Good point, daveS, but new stuff is turning up every day now. Dr.Sebastiano probably does not know that the sequence turns up only in primates. Many life forms are still being discovered, let alone mapped. At least we will know something, either way.
News:
This is extremely good. It is a very definite support to my model that retrotransposons are a modeling tool of biological design.
Here, the role of a specific lincRNA, HPAT5, of retrotransposon origin, is clearly shown and analyzed, and it acts as a regulatory element in a very complex epigenetic network, including miRNAs.
Just a simple clue: when we find “co-opted” in a darwinist fairy tale, we can safely read: “designed”.
News: Question: What were fertilised human eggs doing, to grow into embryos, before HERV-H was available? Or are we to assume it always was available, for all humans?
It’s not untypical to network evolution for something that once played a minor role to then become essential.
@4
The usual unsubstantiated balderdash from Zach.

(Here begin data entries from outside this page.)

-- ==== Sys2Proof/Machine/Release.lean ====
section
/-!
DEFINITION. The release of an action instant: sequence gaps, rings, process data, stations and the input image (R140, R143,
R279 to R283).
-/
namespace Sys2Proof.Machine

/-! ## Sequence gaps (R143) -/

/-- One released item against the expected sequence of its source. The directly agreed read answers of R142 are released outside
this order: they do not pass here and leave the expected sequence of their source. (DESIGN CHOICE, log entry 128) -/
def State.gapCheck (s : State) (i : Item) : State :=
  if !countedSource i.source then s
  else
    let want := cellLookup s.intake.expected i.source
    let s : State := { s with intake := { s.intake with
      expected := cellInsert s.intake.expected i.source ((i.seq + 1) % 65536) } }
    match want with
    | none => s
    | some w =>
      if w = i.seq then s
      else
        let s := (s.incF .agreed fItGapGaps 1).itErr i.source i.seq s.lane.active.mask 4
        let on := maskOf (s.voters.filter fun m => s.getF (.mast m) fItCtrlGapEvt == 1)
        if on = 0 then s else s.raiseLimited on i.source evIntakeGap i.source w

/-! ## Rings (R140, R328) -/

/-- Does a door-bus item's value hold an accepted CLAIM or RELEASE frame (R203 codes, R205)? -/
def claimItem (i : Item) : Bool := [0xB, 0xC].contains (fieldAt i.value 0 1)

/-- The ring an agreed item's descriptor goes to, if any (R328). -/
def ringOf (i : Item) : Option Nat :=
  let n := i.source
  if 0x1100 ≤ n ∧ n ≤ 0x14FF then some (32 + 8 * (n / 256 % 16 - 1) + n % 8)
  else if 0x0101 ≤ n ∧ n ≤ 0x0180 then some 112
  else if 0x3010 ≤ n ∧ n ≤ 0x3013 then some 114
  else if 0x3020 ≤ n ∧ n ≤ 0x3040 then some 115
  else if 0x4001 ≤ n ∧ n ≤ 0x401F then some 118
  else if 0x2000 ≤ n ∧ n ≤ 0x21FF then
    let b := n / 256 % 16
    if n % 128 = 0 then some (97 + 8 * b) else if claimItem i then some (98 + 8 * b) else none
  else none

/-- A network frame the intake places itself: its subscription (R308). -/
def State.subscribed (s : State) (i : Item) : Option PdEntry :=
  if 0x1100 ≤ i.source ∧ i.source ≤ 0x14FF then s.pdMatch i.source i.value else none

/-- The masts whose rings and input image a release fills: the voting ones, and the jury mast from step 8 of R119. -/
def State.receivers (s : State) : List Mast :=
  Mast.all.filter fun m => s.intakes m &&
    (s.votes m || (match s.lane.join with | some j => decide (5 ≤ j.phase) | none => false))

/-- Buffer a mast holds for an item. -/
def State.heldBuffer (s : State) (m : Mast) (i : Item) : Option Nat :=
  match (s.intake.masts.get m).staged.find? (fun e => e.item.tag == i.tag) with
  | some e => e.buffer
  | none => none

/-- Forget a staged item without freeing its buffer: the ring has it now. -/
def State.forgetStaged (s : State) (m : Mast) (i : Item) : State :=
  let x := s.intake.masts.get m
  s.setIntake m { x with staged := x.staged.filter fun e => e.item.tag != i.tag }

/-- One agreed item goes to its ring on every receiver; other masts drop their copy. -/
def State.releaseRing (s : State) (ai : Nat) (who : List Mast) (i : Item) : State :=
  let ring := if (s.subscribed i).isSome then none else ringOf i
  match ring with
  | none => s.unstage i.tag
  | some n =>
    let s := who.foldl (fun s m => ((s.forgetStaged m i).ringItem m n i (s.heldBuffer m i) ai)) s
    s.unstage i.tag

/-- The slot records of a bus as items on ring 96 + 8 b (R205). (DEDUCED, log entry 41) -/
def State.slotRecords (s : State) (ai : Nat) (who : List Mast) (b : Nat) : State :=
  match s.fbView b, (s.bus b).sched with
  | some v, some sc =>
    (sc.slots.filter fun e => e.kind == .nodeIn || e.kind == .spareIn).foldl (fun s e =>
      let i := Item.form (0x2000 + 0x100 * b + e.slot) v.cycle s.time.lastAiTime ((s.bus b).slotData e.slot).record
      who.foldl (fun s m => s.ringItem m (96 + 8 * b) i none ai) s) s
  | _, _ => s

/-- Triad C is interrupted where frames came into a port's rings (`NP_CTRLp.RX_IRQ`). -/
def State.portInterrupts (s : State) (who : List Mast) (l : List Item) : State :=
  [1, 2, 3, 4].foldl (fun s p =>
    if l.any fun i => i.source / 256 == 0x10 + p then
      who.foldl (fun s m => if s.getF (.mast m) (npF fNpCtrlRxIrq p) = 1 then s.interrupt m 2 (0x500 + p) else s) s
    else s) s

/-! ## Process data and stations (R281 to R283) -/

/-- One more action instant lies behind every subscribed telegram (R281). -/
def State.ageTelegrams (s : State) : State :=
  { s with net := { s.net with pd := s.net.pd.map fun e =>
    if e.dir == 2 then { e with age := min 65535 (e.age + 1) } else e } }

/-- The frames of the release that match a subscription are placed (R308). (DEDUCED, log entry 43) -/
def State.placeTelegrams (s : State) (l : List Item) : State :=
  l.foldl (fun s i => match s.subscribed i with | some e => s.pdPlace i e | none => s) s

/-- A station's standing at a release (R282, R283), with the change to report: 1 lost, 2 back. (DEDUCED, log entry 43) -/
def Station.next (a : Station) (ages : List Nat) (valid : List Bool) : Station × Nat :=
  if valid = [] then (a, 0)
  else
    let a := { a with age := ages.foldl min 65535 }
    if valid.any id then
      if a.state = 0 ∨ a.state = 3 then ({ a with state := 4, gone := 0 }, if a.gone = 0 then 0 else 2)
      else ({ a with state := if valid.all id then 1 else 2 }, 0)
    else if a.state = 0 then ({ a with state := 3, gone := 0 }, 0)
    else if a.state = 3 then ({ a with gone := if a.gone = 0 then 0 else min 0xFFFFFFFF (a.gone + 1) }, 0)
    else ({ a with state := 3, gone := 1, losses := satAdd 65535 a.losses 1 }, 1)

/-- Judge one station at the release. (DEDUCED, log entry 43) -/
def State.judgeStation (s : State) (a : Station) : State :=
  let mine := s.net.pd.filter fun e => e.dir == 2 && e.station == a.index
  let r := a.next (mine.map fun e => e.age) (mine.map s.pdValid)
  let put := fun (x : Station) => if x.index == a.index then r.1 else x
  let s : State := { s with app := { s.app with stations := s.app.stations.map put } }
  if r.2 = 1 then
    (s.incF .agreed fMcStationsLosses 1).raiseLimited s.lane.active.mask a.index evStationLost a.index r.1.losses
  else if r.2 = 2 then s.raiseLimited s.lane.active.mask a.index evStationBack a.index a.gone
  else s

/-- Every station at the release. -/
def State.judgeStations (s : State) : State :=
  let s := s.app.stations.foldl State.judgeStation s
  s.putF .agreed fMcStationsLost (s.app.stations.filter fun a => a.state == 3).length

/-! ## The input image (R279 to R282) -/

/-- A telegram's 16-byte status and its data (R281). (DEDUCED, log entry 43) -/
def State.telegramBytes (s : State) (e : PdEntry) : List Byte :=
  let data := e.data.getD []
  natLe 2 e.age ++ natLe 1 (b2n (s.pdValid e) + 2 * b2n e.data.isNone) ++ natLe 1 e.station ++ natLe 4 e.seq
    ++ natLe 4 (e.at' / sec) ++ natLe 4 (e.at' % sec) ++ data ++ List.replicate (e.len - data.length) 0

/-- A station's 8-byte status (R282). -/
def Station.bytes (a : Station) : List Byte :=
  natLe 1 a.state ++ natLe 1 0 ++ natLe 2 a.losses ++ natLe 2 a.age ++ natLe 2 0

/-- The bytes of a section of the published image, `n` zeros if it has none. -/
def AppPart.fsec (a : AppPart) (off n : Nat) : List Byte :=
  match a.image.find? fun e => e.1 == off with
  | some e => e.2
  | none => List.replicate n 0

/-- Replace bytes of a list from an offset on. -/
def patchBytes (bs : List Byte) (off : Nat) (v : List Byte) : List Byte :=
  bs.take off ++ v ++ bs.drop (off + v.length)

/-- Patch a section with the values of released items: `f` names an item's offset in the section. -/
def patchItems (bs : List Byte) (l : List Item) (n : Nat) (f : Item → Option Nat) : List Byte :=
  l.foldl (fun bs i => match f i with | some o => patchBytes bs o (i.value.take n) | none => bs) bs

/-- Field inputs and pairs as released (R280). -/
def FieldPart.inputBytes (f : FieldPart) : List Byte :=
  (List.range 48).map fun i =>
    match f.relIns.find? fun e => e.1 == i + 1 with
    | some e => BitVec.ofNat 8 (b2n e.2.1 + 2 * b2n e.2.2)
    | none => 0
def FieldPart.pairBytes (f : FieldPart) : List Byte :=
  (List.range 24).flatMap fun p =>
    match f.relPairs.find? fun e => e.1 == p + 1 with
    | some e => [BitVec.ofNat 8 (b2n e.2.1), BitVec.ofNat 8 e.2.2]
    | none => [0, 0]

/-- The supervisor section (R268, R280). -/
def State.supervisorBytes (s : State) : List Byte :=
  ([0xE0090000, 0xE0090004, 0xE009000C, 0xE0090010, 0xE0090024, 0xE0090038, 0xE009003C, 0xE0090040].flatMap fun a =>
    natLe 4 (s.reg .agreed a).toNat) ++ List.replicate 16 0

/-- The comparator section (R280). -/
def State.comparatorBytes (s : State) : List Byte :=
  natLe 4 (s.getF .agreed fTbCmpfiredLoFired) ++ natLe 4 (s.getF .agreed fTbCmpfiredHiFired) ++
    (List.range 64).flatMap fun n =>
      let t := match s.pos.agreedFire.find? fun e => e.1 == n with
        | some e => e.2
        | none => 0
      natLe 4 (t % sec) ++ natLe 4 (t / sec)

/-- The slot records of a bus, by offset (R205, R280). -/
def State.slotSections (s : State) (b : Nat) : List (Nat × List Byte) :=
  match (s.bus b).sched with
  | none => []
  | some sc => (sc.slots.filter fun e => e.kind == .nodeIn || e.kind == .spareIn).map fun e =>
      (0x200 + 0x2800 * b + 40 * e.slot, ((s.bus b).slotData e.slot).record)

/-- The header (R279) for a release number, with the offsets of the process-data and station sections. -/
def State.imageHeader (s : State) (ai pd st : Nat) : List Byte :=
  let t := s.time.lastAiTime
  natLe 8 ai ++ natLe 8 (t / sec) ++ natLe 4 (t % sec) ++ natLe 1 s.ctl.mode.code ++ natLe 1 s.lane.lane.code
    ++ natLe 1 s.servo ++ natLe 1 0 ++ natLe 8 (s.app.cycle + 1) ++ natLe 4 pd ++ natLe 4 st ++ List.replicate 24 0

/-- Which read-back or tachometer item patches a section, and where. -/
def readBackAt (i : Item) : Option Nat :=
  if 0x0161 ≤ i.source ∧ i.source ≤ 0x0178 then some (8 * (i.source - 0x0161)) else none
def supplyAt (i : Item) : Option Nat := if i.source = 0x0180 then some 0 else none
def tachoAt (i : Item) : Option Nat :=
  if i.source = 0x0201 then some 0 else if i.source = 0x0202 then some 24 else none

/-- The input image of a release (R279 to R282), by offset. -/
def State.inputImage (s : State) (ai : Nat) (l : List Item) : List (Nat × List Byte) :=
  let pd := (s.net.pd.filter fun e => e.dir == 2).flatMap s.telegramBytes
  let ofsPd := 0x5408
  let ofsSt := ofsPd + pd.length
  [(0x000, s.imageHeader ai ofsPd ofsSt), (0x040, s.field.inputBytes), (0x070, s.field.pairBytes),
   (0x0A0, patchItems (s.app.fsec 0x0A0 192) l 8 readBackAt),
   (0x160, patchItems (s.app.fsec 0x160 4) l 4 supplyAt),
   (0x1A0, patchItems (s.app.fsec 0x1A0 48) l 24 tachoAt),
   (0x1D0, s.supervisorBytes)] ++ s.slotSections 0 ++ s.slotSections 1 ++
  [(0x5200, s.comparatorBytes), (ofsPd, pd), (ofsSt, s.app.stations.flatMap Station.bytes)]

/-! ## The release (R140) -/

/-- What an agreed item does at its release beside its ring. -/
def State.releaseItem (s : State) (i : Item) : State :=
  let s := if i.source = 0x0201 ∨ i.source = 0x0202 then s.posRelease i else s
  (s.fieldRelease i).bridgeRelease i

/-- The release completes on every mast that takes it: `ai` is the action instant's number, `at'` its local time. (DESIGN CHOICE, log entry 128) -/
def State.completeRelease (s : State) (ai at' : Nat) : State :=
  let l := s.intake.agreed
  let who := s.receivers
  let s := l.foldl State.gapCheck s
  let s := s.ageTelegrams.placeTelegrams l
  let s := (s.fbRelease 0).fbRelease 1
  let s := ((l.foldl (fun s i => s.releaseRing ai who i) s).slotRecords ai who 0).slotRecords ai who 1
  let s := (l.foldl State.releaseItem s).releaseStamps.judgeStations
  let s := s.portInterrupts who (l.filter fun i => (s.subscribed i).isNone)
  let image := s.inputImage ai l
  let s := who.foldl (fun s m =>
    let c := Copy.mast m
    let s := s.putF c fItRelstatItems (min 65535 l.length)
    let s := (s.putF c fItRelstatLatency (min 255 ((s.now - at') / us))).putF c fItRelstatPending 0
    if s.getF c fItCtrlRelIrq = 1 then s.interrupt m 3 0x400 else s) s
  let s := s.wrapF .agreed fItRelcntCount 1
  { s with
    intake := { s.intake with releasePending := false, released := l, agreed := [] }
    app := { s.app with released := some ai, releasedAt := s.now, image := image } }

/-- INTAKE_RELEASE (R140): the release of the last action instant completes, once every voting mast that still runs has been
filled (R138, R139). -/
def execIntakeRelease (t : Nat) (s : State) : Result :=
  let s := s.advance t
  match s.intake.instant with
  | none => ok s
  | some (ai, at') =>
    let waits := s.voters.any fun m => s.triadRuns m && (s.intake.masts.get m).fillFailed
    if !s.intake.releasePending || waits || s.inMode [.boot, .recovery, .standby, .safe] then ok s
    else ok (s.completeRelease ai at')

end Sys2Proof.Machine
end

Unguided Darwinian evolution cannot even explain the origin of a single gene/protein by unguided material processes, much less how a sequence becomes ‘essential’ so early in embryonic development.
Virolution
“The most important evolutionary book since Dawkins’ Selfish Gene.”
This sort of supports my pet theory that the Designer used viruses as tools for genetic engineering and maintenance. And that viral diseases are rogue viruses that used to have important maintenance functions but their rna degraded and they could no longer fulfill their designed purpose.
gpuccio,
I see that you already have a more sophisticated version of my idea.
Collin:
Glad that I am not alone!
We are already a group, although very small… 🙂
Only primates have ERV’s? Don’t other animals get viral infections?
From the paper:
“Recent studies have catalogued more than 10.000 lincRNAs in the human genome, and have found that TEs are present in more than two-thirds of mature linc RNA transcripts, thus contributing to lineage specific diversification of vertebrate lincRNA repertories.”
More than two-thirds!
From the paper:
Emphasis mine.
Glossary:
complex regulatory mechanisms = tons of functional complexity
“recycled” = designed
introduced and modified = shaped by a design process
to confer = the purpose of the designer
aarceng:
HERV = Human Endogenous Retro Virus
Check out the Baranome Hypothesis and the VIGE-first hypothesis:
http://creation.com/images/pdf.....05-112.pdf
Peer:
Thank you for the link. Interesting.
From an ID point of view, the important thing is that transposable elements act as design tools. That’s the point. It is certainly interesting to understand if they start as viruses or as integrated components of the genome. But the crucial point is: they are tools for guided variation.
The important point is: functional information in the genome arises in the course of natural history as a result of conscious design.
If the methodology of implementation is guided variation, as it seems ever more likely, then it is also likely that the variation we are discussing is not so much apparently random but guided mutation in the course of replication, as in the traditional neo darwinian idea, but rather apparently random but guided activity of transposons. That’s a big difference, indeed!